'The Killing' finale
Hopes were high when The Killing debuted on AMC back in April. AMC had a near-perfect track record — Mad Men, Breaking Bad, The Walking Dead, and no need to mention Rubicon — and The Killing felt like the next step in the network’s rise to glory. It was to be an “anti-cop show” cop show, tracing one murder case over the course of an entire season in sharp contrast to the typical procedural structure. Early episodes earned accolades, high ratings, and comparisons to Twin Peaks. But the show lost a broad swath of its viewership and declined in quality in the red herring-laden second half of its season. (It’s never a good thing when one of the best episodes in a long time essentially ignores most of the characters and the main plot.)
But The Killing must have still had some devoted fans. How else to explain the near-rabid reaction to last night’s finale, which pointedly did not answer the central question of the season: “Who killed Rosie Larsen?” If critical reaction has been mixed, fan reaction has been vehemently negative — there’s already a site called f—thekilling.com, which says simple, “Dear ‘The Killing: F— You!!! Sincerely, Everyone Who Used To Watch Your Show.” Executive producer Veena Sud told EW’s James Hibberd that the show’s choice to keep viewers guessing was not unlike the divisive finales of Lost and The Sopranos. But those were series finales. The Killing will return next spring, after nine long mounts of festering wounds and pent-up viewer anger. Perhaps a better comparison would be to another cult-hit serialized show with a famously disappointing first-season finale. Will The Killing go the way of Heroes?
Mind you, the negative reaction to the two finales comes from very different strains of fandom. Heroes was a national sensation in its hyper-kinetic first season: 13.48 million people tuned into the season finale expecting a final showdown between Hiro Nakamura and Sylar (and please try desperately to imagine a time before those names conjured up immediate sensations of aggressive lameness.) What they got was a lame fight with bad digital effects and, worst of all, zero payoff.

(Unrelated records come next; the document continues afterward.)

/-- WARM_RESTART: the tracker in SEARCH with its counters and cycleCount kept; every record STALE with its value and
arrival kept and its baseline cleared (R17, R20, R36); every present crusher in STANDBY, without a move, with the
command of R63 and the relief record of R78, and all else of each context kept; every feeder at 0 with its drive
value, its parameters and stage record kept (R100); the line in IDLE or, where it was TRIPPED or the pin is low, in
TRIPPED, with a stop ended by RESTART and the trip record kept or made (R144); the confirm supervision cleared (R126);
the causes cleared but for TRIP and LINER_DUE where they hold (R190); and tables, parameters, lots, accounts, pending
commits, dry-run and queues kept (R157, R178). Here at the own address, where a session open before has already ended
as at any request (R182). That the causes are cleared after every block has taken the restart, so that TRIP has count
1, is the model's reading (assumption log 21); so is the command of an ABSENT crusher (assumption log 29). -/
def Obligations.WarmRestart : Prop :=
  ∀ (s : State) (own src : Byte) (payload : List Byte), LineInv s → Consumes s own payload →
    let wasTripped := decide (s.line.lineMode = .tripped)
    let low := s.pins.tripInLow
    ∃ t : State, exec (.warmRestart own src payload) s = .next (t.answer own 0x14 .done []) ∧
      t =
        { s.asked with
          tracker :=
            { s.tracker with
              lockState := .search, runCount := 0, expected := none, supervision := none, slipRun := 0 }
          pins := { s.pins with lock := false, tripOut := wasTripped || low }
          store := t.store
          crushers := t.crushers
          feeders := t.feeders
          lots := { s.lots with mismatchCount := 0, mismatch := false }
          line :=
            { lineMode := if wasTripped || low then .tripped else .idle
              stopRec := none
              lastStopEnd := if s.line.stopRec.isSome then .restart else s.line.lastStopEnd
              tripRec :=
                if wasTripped then
                  s.line.tripRec.map fun (r : TripRec) => { r with inputs := { r.inputs with pin := r.inputs.pin || low } }
                else if low then
                  some
                    { fromMode := .idle, entryCycle := s.tracker.cycleCount
                      inputs := { pin := true, unitLine := false, unitStale := false, lines := 0 } }
                else none
              tripEntries :=
                if !wasTripped && low then min 65535 (s.line.tripEntries + 1) else s.line.tripEntries }
          causes := t.causes } ∧
      (∀ i : Fin 32, t.store[i] = (s.store[i]).map Record.lapsed) ∧
      (∀ j, t.feeder j = { s.feeder j with output := 0, driveValue := driveValueOf s.activeTable j 0 }) ∧
      (∀ k,
        let old := s.crusher k
        t.crusher k =
          { old with
            state := if old.state = .absent then .absent else .standby
            moveRec := none
            settleCount := 0
            command :=
              { kind := if old.state ≠ .absent ∧ governed s.activeTable k = false then .hold else .stop
                seq := old.moveSeq
                step := 0 }
            reliefRec :=
              if old.state = .fault then none
              else
                old.reliefRec.map fun (r : Relief) =>
                  if r.phase = ReliefPhase.opened then { r with clearRun := 0 } else r }) ∧
      let due := decide (∃ k, (s.crusher k).isDue)
      let mask := s.params.causeMask
      (∀ x : Cause, t.causes.entry x =
        if (x = .trip ∧ (wasTripped || low) = true) ∨ (x = .linerDue ∧ due = true) then { pending := true, count := 1 }
        else { pending := false, count := 0 }) ∧
      t.causes.sequence = (if wasTripped || low then 1 else 0) + (if due then 1 else 0) ∧
      (t.causes.attention = true ↔
        ((wasTripped || low) = true ∧ mask.getLsbD 0 = true) ∨ (due = true ∧ mask.getLsbD 9 = true)) ∧
      t.causes.rollMisses = s.causes.rollMisses

/-- ROLL_CALL to address 0 is forwarded, and a part with lineEnd set and an own address answers it with a field in
which its bit alone is set when asserted, changing no cause; a reply that finds the M-bound queue full is dropped as any
reply of the part is (R155, R191), with LINE_ERROR at a saturated replyDrops too by the model's reading (assumption log
19). Without lineEnd nothing further is done, nor by a part without an own address, which answers no request (R145). To
the group address it is forwarded and not taken, ending an open session (R173, R182); at the own address it is refused
with BAD_ARG (R172, R191), without data by the model's reading (assumption log 14). That the bit is judged before the
copy joins the F-bound queue shows only where that copy is dropped, which is not said here (assumption log 11). -/
def Obligations.RollCall : Prop :=
  ∀ (s : State) (src : Byte) (payload : List Byte), payload.length ≤ 40 → s.relay.fBound.length < 4 →
    let copy := Telegram.make .request 0 src 0x15 payload
    (s.params.lineEnd = false ∨ s.ownAddress = none →
      exec (.rollCall 0 src payload) s = .next (s.heard.withForward copy)) ∧
    (∀ own : Byte, s.params.lineEnd = true → s.ownAddress = some own →
      ∃ hi lo : Byte,
        (∀ n : Nat, n < 16 →
          ((hi ++ lo : Word).getLsbD n = true ↔
            s.params.rollBit.map Fin.val = some n ∧ s.causes.attention = s.params.rollSense)) ∧
        (s.relay.mBound.length < 4 →
          exec (.rollCall 0 src payload) s = .next ((s.heard.answer own 0x15 .done [hi, lo]).withForward copy)) ∧
        (4 ≤ s.relay.mBound.length →
          ∃ u, RaisedOnce s.params.causeMask .lineError s.causes u ∧
            exec (.rollCall 0 src payload) s =
              .next
                ({ s.heard with
                    relay := { s.relay with replyDrops := min 65535 (s.relay.replyDrops + 1) }
                    causes := u }.withForward copy))) ∧
    (∀ group : Byte, group ≠ 0 → s.ownAddress ≠ some group → s.params.groupAddress = some group →
      exec (.rollCall group src payload) s =
        .next (s.asked.withForward (Telegram.make .request group src 0x15 payload))) ∧
    ∀ own : Byte, Consumes s own payload →
      exec (.rollCall own src payload) s = .next (s.asked.answer own 0x15 .badArg [])

/-- A request whose function names no request, at the own address, ends the session and is answered with UNKNOWN
and no data; at address 0 it is forwarded and changes nothing else (R172, R173). -/
def Obligations.UnknownFunction : Prop :=
  ∀ (s : State) (own src fn : Byte) (payload : List Byte), Consumes s own payload → s.relay.fBound.length < 4 →
    fn.toNat = 0 ∨ 0x15 < fn.toNat →
    exec (.unknownFunction own src fn payload) s = .next (s.asked.answer own fn .unknown []) ∧
    exec (.unknownFunction 0 src fn payload) s =
      .next (s.heard.withForward (Telegram.make .request 0 src fn payload))

/-! ### Reception (sections 8.1 to 8.3) -/

/-- Decode of encode: the bytes of a telegram with at most 40 payload bytes, received one good character after
another by an IDLE receiver, are delivered as that telegram, whatever its kind and destination, and the receiver is
IDLE again (R146, R147, R158). That M_TELEGRAM_FORWARD and F_TELEGRAM_FORWARD, by which the delivery is said here, take
every kind and destination is the model's choice (assumption log 6). -/
def Obligations.TelegramReceived : Prop :=
  ∀ (s : State) (kind : Kind) (dst src fn : Byte) (payload : List Byte), payload.length ≤ 40 →
    (s.portM.rx = .idle →
      feed .m (Telegram.make kind dst src fn payload).bytes s = exec (.mTelegramForward kind dst src fn payload) s) ∧
    (s.portF.rx = .idle →
      feed .f (Telegram.make kind dst src fn payload).bytes s = exec (.fTelegramForward kind dst src fn payload) s)

/-- A good character: in HUNT and in a break it is discarded; in IDLE a kind code begins a telegram and any other
byte is a kind error; in RECEIVING, short of the length byte, it is appended, and a length byte above 40 is a
length error (R146, R156); a legal length byte and the characters after it are left to TelegramReceived. Each error of
reception abandons the partial telegram, is counted once and raises LINE_ERROR: parity, framing, kind and length errors
put the receiver into HUNT, a check error and a fragment into IDLE (R145, R146, R147, R148, R156). That LINE_ERROR is
raised at a saturated counter too is the model's reading (assumption log 19); that a parity or framing error or a
FRAGMENT in HUNT or in a break, and HUNT_IDLE outside HUNT, change nothing is the model's choice (assumption log 3). -/
def Obligations.ReceptionOfCharacters : Prop :=
  (∀ (p : PortId) (b : Byte) (s : State), ∃ u, RaisedOnce s.params.causeMask .lineError s.causes u ∧
     ((s.port p).rx = .hunt ∨ (s.port p).rx = .inBreak → exec (.goodCharacter p b) s = .next s) ∧
     ((s.port p).rx = .idle →
       exec (.goodCharacter p b) s =
         .next
           (if b = 0x3A ∨ b = 0x5C ∨ b = 0xA3 ∨ b = 0xC6 then s.setPort p { s.port p with rx := .receiving [b] }
           else
             { s with causes := u }.setPort p
               { s.port p with rx := .hunt, kindErrors := min 65535 ((s.port p).kindErrors + 1) })) ∧
     ∀ part, (s.port p).rx = .receiving part →
       (part.length < 4 →
         exec (.goodCharacter p b) s = .next (s.setPort p { s.port p with rx := .receiving (part ++ [b]) })) ∧
       (part.length = 4 → 40 < b.toNat →
         exec (.goodCharacter p b) s =
           .next
             ({ s with causes := u }.setPort p
               { s.port p with rx := .hunt, lengthErrors := min 65535 ((s.port p).lengthErrors + 1) }))) ∧
  ∀ (p : PortId) (s : State), ∃ u, RaisedOnce s.params.causeMask .lineError s.causes u ∧
    let x := s.port p
    let after (y : Port) : Host.Outcome State Fault Refusal := .next ({ s with causes := u }.setPort p y)
    (x.rx = .idle ∨ x.rx.isReceiving = true →
      exec (.parityError p) s = after { x with rx := .hunt, parityErrors := min 65535 (x.parityErrors + 1) } ∧
      exec (.framingError p) s = after { x with rx := .hunt, framingErrors := min 65535 (x.framingErrors + 1) } ∧
      exec (.checkError p) s = after { x with rx := .idle, checkErrors := min 65535 (x.checkErrors + 1) }) ∧
    (x.rx = .idle →
      exec (.kindError p) s = after { x with rx := .hunt, kindErrors := min 65535 (x.kindErrors + 1) }) ∧
    (x.rx.isReceiving = true →
      exec (.lengthError p) s = after { x with rx := .hunt, lengthErrors := min 65535 (x.lengthErrors + 1) } ∧
      exec (.fragment p) s = after { x with rx := .idle, fragments := min 65535 (x.fragments + 1) }) ∧
    (x.rx = .hunt ∨ x.rx = .inBreak →
      exec (.parityError p) s = .next s ∧ exec (.framingError p) s = .next s ∧ exec (.fragment p) s = .next s) ∧
    (x.rx = .hunt → exec (.huntIdle p) s = .next (s.setPort p { x with rx := .idle })) ∧
    (x.rx ≠ .hunt → exec (.huntIdle p) s = .next s)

Conversely, The Killing‘s viewership appears to have shrunk to a core base of true believers: Viewers like me who stuck with the show, even after long hours of aimless melancholy, because of the promise of a cathartic revelation.
Which might explain why Killing fans feel especially betrayed — we stuck with the show and defended it, and now we are left without any catharsis. (It certainly doesn’t help that, on the same night, Game of Thrones ended its first season with a shot that might as well have been subtitled “NOW THIS IS WHAT WE CALL F—ING CATHARSIS.”)

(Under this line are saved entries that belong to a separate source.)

/-- A deadband of 0 and a curve of 8 fail at places 2 and 15 of Table 3-2; an index of 4 and 29 bytes are refused. -/
theorem witness_WriteCrusher_refused :
    (let p := { CrusherParams.defaults with deadband := 0 }
     p.sized ∧ Consumes plant 1 (BitVec.ofNat 8 1 :: (p.wire 0xFF ++ [])) ∧ (p.rows 0xFF)[2]? = some false ∧
       ∀ m, m < 2 → (p.rows 0xFF)[m]? = some true) ∧
      (let p := CrusherParams.defaults
       p.sized ∧ (∀ ok ∈ p.rows 7, ok = true) ∧ (p.rows 8)[15]? = some false ∧
         ∀ m, m < 15 → (p.rows 8)[m]? = some true) ∧
      Consumes plant 1 (4 :: List.replicate 30 0) ∧ 3 < (4 : Byte).toNat ∧
      Consumes plant 1 (List.replicate 29 0) ∧ (List.replicate 29 (0 : Byte)).length < 30 :=
  ⟨⟨by unfold CrusherParams.sized; decide, consumes_plant (by decide), by decide, by decide⟩,
    ⟨by unfold CrusherParams.sized; decide, by decide, by decide, by decide⟩,
    consumes_plant (by decide), by decide, consumes_plant (by decide), by decide⟩

/-- The argument lengths of the requests with a feeder, a crusher, a target, a tag, a bank and an index, or a setting. -/
theorem witness_request_payloads :
    Consumes plant 1 (BitVec.ofNat 8 1 :: (beBytes 2 1000 ++ beBytes 2 1001 ++ beBytes 2 500 ++ beBytes 2 65535 ++ [])) ∧
      (Consumes plant 1 [3, 0x0B, 0xB8] ∧ Consumes plant 1 [4, 0, 0] ∧ CauseInv plant) ∧
      (Consumes plant 1 [BitVec.ofNat 8 3] ∧ CauseInv plant ∧ CrusherInv plant) ∧
      Consumes plant 1 [0, 0, 255] ∧ Consumes plant 1 [1, 1, 8] ∧ Consumes plant 1 [1] ∧ Consumes plant 1 [2] ∧
      (LineInv plant ∧ Consumes plant 1 []) :=
  ⟨consumes_plant (by decide), ⟨consumes_plant (by decide), consumes_plant (by decide), causeInv_plant⟩,
    ⟨consumes_plant (by decide), causeInv_plant, crusherInv_plant⟩, consumes_plant (by decide),
    consumes_plant (by decide), consumes_plant (by decide), consumes_plant (by decide),
    ⟨lineInv_plant, consumes_plant (by decide)⟩⟩

/-- Arguments with an index above 3, and none, at a part in RUN and at one in READY. -/
theorem witness_index_refusals :
    (Consumes plant 1 [4] ∧ Consumes plant 1 [] ∧ plant.line.lineMode = .run) ∧
      (Consumes (plantIn .ready .fault) 1 [4] ∧ (plantIn .ready .fault).line.lineMode ≠ .run) ∧ 3 < (4 : Byte).toNat :=
  ⟨⟨consumes_plant (by decide), consumes_plant (by decide), rfl⟩,
    ⟨⟨by decide +kernel, by decide, by decide +kernel⟩, by decide⟩, by decide⟩

/-- R43, R46 and R172: an index of 4 and no argument, in RUN and in READY. -/
theorem test_index_refused :
    [replied (after (.crusherEnable 1 127 [4]) plant), replied (after (.crusherEnable 1 127 [4]) (plantIn .ready .standby)),
      replied (after (.crusherEnable 1 127 []) (plantIn .ready .standby)), replied (after (.faultClear 1 127 [4]) plant),
      replied (after (.faultClear 1 127 []) plant)] = [some [4], some [3], some [4], some [4], some [4]] := by
  decide +kernel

To misquote John McCain, I’ve always believed that the fundamentals of The Killing are strong. It’s blessed with good lead performances by Mireille Enos and Joel Kinnaman, cool atmospherics, lots of rain. But I want to know: Will you return for the second season of The Killing? Do you think the show can recover? Is this like the first season finale of Lost, which just got you more excited to see into the Hatch? Or is this Heroes all over again?